Tapes are almost impervious to dropping, and even if you shatter the plastic housing by dropping the tape cartridge from large heights, the tape itself can usually be cleaned and respooled if the right care is taken.  These also tend to be the least affected by heat and electric shock.

While we can argue that most of that constitutes human error, there are other main kinds of damage that we need to protect against, not related to human error.  The most common problem is simply wear and tear.  Over time, with use hard drives and solid state drives wear out.  The more random seeks you do, such as the ones that come with video editing, the faster a hard drive will wear out. Something we’ve seen a lot of too is inexpensive control boards and connectivity circuits (USB, Thunderbolt, etc) slowly increasing their resistance over time and drawing more power until they break entirely.  This is just a normal part of wear and tear on integrated circuits and there’s nothing you can do to stop it.

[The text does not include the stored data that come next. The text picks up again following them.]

-- ==== Sys2Proof/Machine/Ops.lean ====
section
/-! DEFINITION. The named operations of the machine: instruction memory, packets, lines that change, records, seams,
transactions' ends, threads' ends, and taking an exception as one operation. -/

namespace Sys2Proof.Machine

/-! ### Instruction memory (R72 to R80) -/

def Core.overlay? (k : Core) (ctx : Nat) (ovl : BitVec 16) : Option (Nat × OverlaySlot) :=
  k.imem.find? fun e => e.2.ctx == ctx && e.2.ovl == ovl

/-- A word of an installed image. -/
def State.imemWord (s : State) (core slot off : Nat) : Nat := Memory.getNat s.mem (imemKey core slot off) 4

/-- What a transfer to a PC meets (R72, R75, R79). -/
inductive Target where
  | ok | bad | miss
deriving DecidableEq, Repr

/-- The offset lies in the code and the clause map marks it (R74, R75). -/
def State.headerAt (s : State) (core slot off : Nat) : Bool :=
  off % 4 == 0 && decide (0x40 ≤ off) && decide (off + 4 ≤ s.imemWord core slot 8)
    && (Memory.get s.mem (imemKey core slot (s.imemWord core slot 0x0C + off / 32))).getLsbD (off / 4 % 8)

def State.target (s : State) (core ctx : Nat) (pc : Word) : Target :=
  if ovlOf pc = 0xFFFF then .bad
  else
    match (s.core core).overlay? ctx (ovlOf pc) with
    | none => .miss
    | some (n, _) => if s.headerAt core n (offOf pc) then .ok else .bad

/-- The safe-point entry of an offset: ordinal and live map (R76). -/
def State.safeEntryAt (s : State) (core slot off : Nat) : Option (BitVec 16 × DWord) :=
  let base := s.imemWord core slot 0x10
  let n := Nat.min (s.imemWord core slot 0x14) 4096
  ((List.range n).find? fun i => Memory.getNat s.mem (imemKey core slot (base + 16 * i)) 2 == off).map fun i =>
    (BitVec.ofNat 16 (Memory.getNat s.mem (imemKey core slot (base + 16 * i + 2)) 2),
      BitVec.ofNat 64 (Memory.getNat s.mem (imemKey core slot (base + 16 * i + 8)) 8))

/-- The safe-point entry of a PC, and whether the STOP bit of its position is set. -/
def State.safePoint (s : State) (core ctx : Nat) (pc clause : Word) (pos : Nat) : Bool × Option (BitVec 16 × DWord) :=
  match (s.core core).overlay? ctx (ovlOf pc) with
  | none => (false, none)
  | some (n, _) =>
    ((BitVec.ofNat 32 (s.imemWord core n (offOf clause))).getLsbD (25 + pos) && !(pc == clause), s.safeEntryAt core n (offOf pc))

/-! ### What a thread's launch gives it (R419) -/

def State.launch? (s : State) (key : Word) : Option Launch := s.launches.get? key.toNat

Lastly, and hopefully less likely, you may find hard drives to be DOA, or “Dead on Arrival”.  In order to keep production and unit costs low, all manufacturers tolerate a certain number of drives simply not working, or failing very quickly after purchase.  The percentage of drives that fail out of the box is low, but it’s common enough that if you go through enough hard drives on a regular basis, you’ll probably experience it at some point.

So how do we protect our digital assets against equipment damage?  Let’s list them out:

  1. Make at least 2 archival copies of the digital assets as soon as possible. Keep at least one copy offline except when copying to it, and store it in a safe place.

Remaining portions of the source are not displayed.